━━━━━ DATASET EXCERPTS ━━━━━
/-- A frame without an allocation in time: the commands staged in the preceding frame again (R254), under CONTROL_LOST the last ones formed
by an allocation that met its deadline (R255), with the hold value for a thruster unavailable now. -/
def restage (s : State) : State :=
  busUse (s.forN 16 fun s i =>
    if (s.thrCfg i).isNone then s
    else if !(s.ctl.thruster i).available || s.inhibited then holdThr i s
    else if s.ctl.holdsOn then keptThr i s else s)

/-- An allocation not complete by frame time 12 ms (R254), up to the declaration of CONTROL_LOST. -/
def missedDeadline (s : State) : State :=
  let run := satInc 8 s.ctl.dlRun
  let s := restage s
  let s := s.modCtl fun b => { b with
    deadline := true, dlRun := run, metRun := 0, dlMiss := satInc 32 b.dlMiss, allocDone := true, allocFrame := some s.frame
    holdLast := b.holdsOn
    groups := b.groups.map fun g => { g with solved := true } }
  (showCtl s).raise 0x0D10 0xFF [BitVec.ofNat 8 run]

/-- The allocation of the running frame is owed: the mode allocates and it has not completed (R254). -/
def State.allocOwed (s : State) : Bool :=
  s.stagesRun && s.sup.mode != .start && s.lawNow.1 != .none && !(s.ctl.allocFrame == some s.frame && s.ctl.allocDone)

/-! ### Meanings of the commands -/

/-- Meaning of ALLOCATION_STAGE (R247). -/
def execAllocationStage (us : Nat) (s : State) : Host.Outcome State Fault Refusal :=
  .next (allocationStage us s)

/-- Meaning of JOY_STALE (R235). -/
def execJoyStale (s : State) : Host.Outcome State Fault Refusal :=
  .next (if s.engineRuns 9 then joyStale s else s)

/-- Meaning of BUS_STALE (R242). -/
def execBusStale (bus : Fin 8) (s : State) : Host.Outcome State Fault Refusal :=
  .next (if s.engineRuns 9 then busStale bus.val s else s)

/-- Meaning of EXT_GROUP_STALE (R251). -/
def execExtGroupStale (group : Fin 64) (s : State) : Host.Outcome State Fault Refusal :=
  .next (if s.engineRuns 9 then extGroupStale group.val s else s)

end Sys2Proof.Machine
end

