/-- A channel searches, with a request of a priority (R101, R105). -/
def searchChannel (i prio : Nat) (s : State) : State :=
  queueSearch { prio := prio, chan := i, cells := s.searchWindow prio i, at_ := s.now } <|
    modGnsChan i (fun c => { c with phase := .search, prio := prio, since := s.now, prValid := false, cpValid := false, lockTime := 0, loops := {} }) s

/-- A heading that leaves FIXED is reported with the new state (R118, R129). -/
def leaveFixed (next : HdgPhase) (s : State) : State :=
  let was := s.gns.hdgPhase
  let code := match next with | .none => 0 | .float => 1 | .fixed => 2 | .unavailable => 3
  let s := s.modGns fun b => { b with hdgPhase := next, baseline := 0, yawValid := false, lengthFails := 0, hdgFixReady := false, ndd := 0 }
  s.raiseIf (was == .fixed) 0x0816 0xFF [BitVec.ofNat 8 code]

/-- The path has no measurements (R100). -/
def State.antDead (s : State) (a : Nat) : Bool :=
  let p := s.gns.ant a
  p.phase == .short || !p.feOn || !s.domOn (1 + a) || !s.domOn 4

/-- A path without measurements: its solution becomes NONE, the heading NONE and the yaw rate invalid (R100). -/
def pathLost (a : Nat) (s : State) : State :=
  let s := modSol a (fun x => { x with type := 0, valid := false, nsat := 0
                                       noneSince := if x.noneSince.isSome || x.lost then x.noneSince else some s.now }) s
  let s := s.modGns fun b => { b with velValid := if a = 0 then false else b.velValid, yawValid := false }
  if s.gns.hdgPhase == .float || s.gns.hdgPhase == .fixed then leaveFixed .none s else s

/-- Every channel of an antenna returns to IDLE (R99, R105). -/
def idleAntenna (a : Nat) (s : State) : State := (antChans a).foldl (fun s i => idleChannel i s) s

/-- The antenna supply is OFF by the image (R99). -/
def State.supplyMarkedOff (s : State) (a : Nat) : Bool := if a = 0 then s.scalars.antOffA else s.scalars.antOffB

/-- Current below 3 mA for 100 ms (R99). -/
def antOpen (a : Nat) (ma : F32) (ms : Nat) (s : State) : State :=
  let p := s.gns.ant a
  if s.supplyMarkedOff a || !p.supplyOn || p.phase == .open_ || !decide (f32Val ma < 3) || !decide (100 ≤ ms) then s
  else (modAnt a (fun p => { p with phase := .open_, current := f32Val ma }) s).raise 0x0810 a (leBytes 4 ma.toNat)

/-- Current above 120 mA: limited at once, switched off within 1 ms, channels idle (R99, R100). -/
def antShort (a : Nat) (ma : F32) (s : State) : State :=
  let p := s.gns.ant a
  if s.supplyMarkedOff a || !p.supplyOn || !decide (120 < f32Val ma) then s
  else
    let was := p.phase
    let s := modAnt a (fun p => { p with phase := .short, current := f32Val ma, supplyOn := false, retryAt := s.now }) s
    if was == .short then s
    else (pathLost a (idleAntenna a s)).raise 0x0811 a (leBytes 4 ma.toNat)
━━━━━
◆ WORK REQUEST ◆
Beginning at the opening line of the data, transcribe each line exactly until you reach the line with "if (s.thrCfg i).isNone then s", which you also include, and go no further.

◆ YOUR SOLUTION ◆
/-- A frame without an allocation in time: the commands staged in the preceding frame again (R254), under CONTROL_LOST the last ones formed
by an allocation that met its deadline (R255), with the hold value for a thruster unavailable now. -/
def restage (s : State) : State :=
  busUse (s.forN 16 fun s i =>
    if (s.thrCfg i).isNone then s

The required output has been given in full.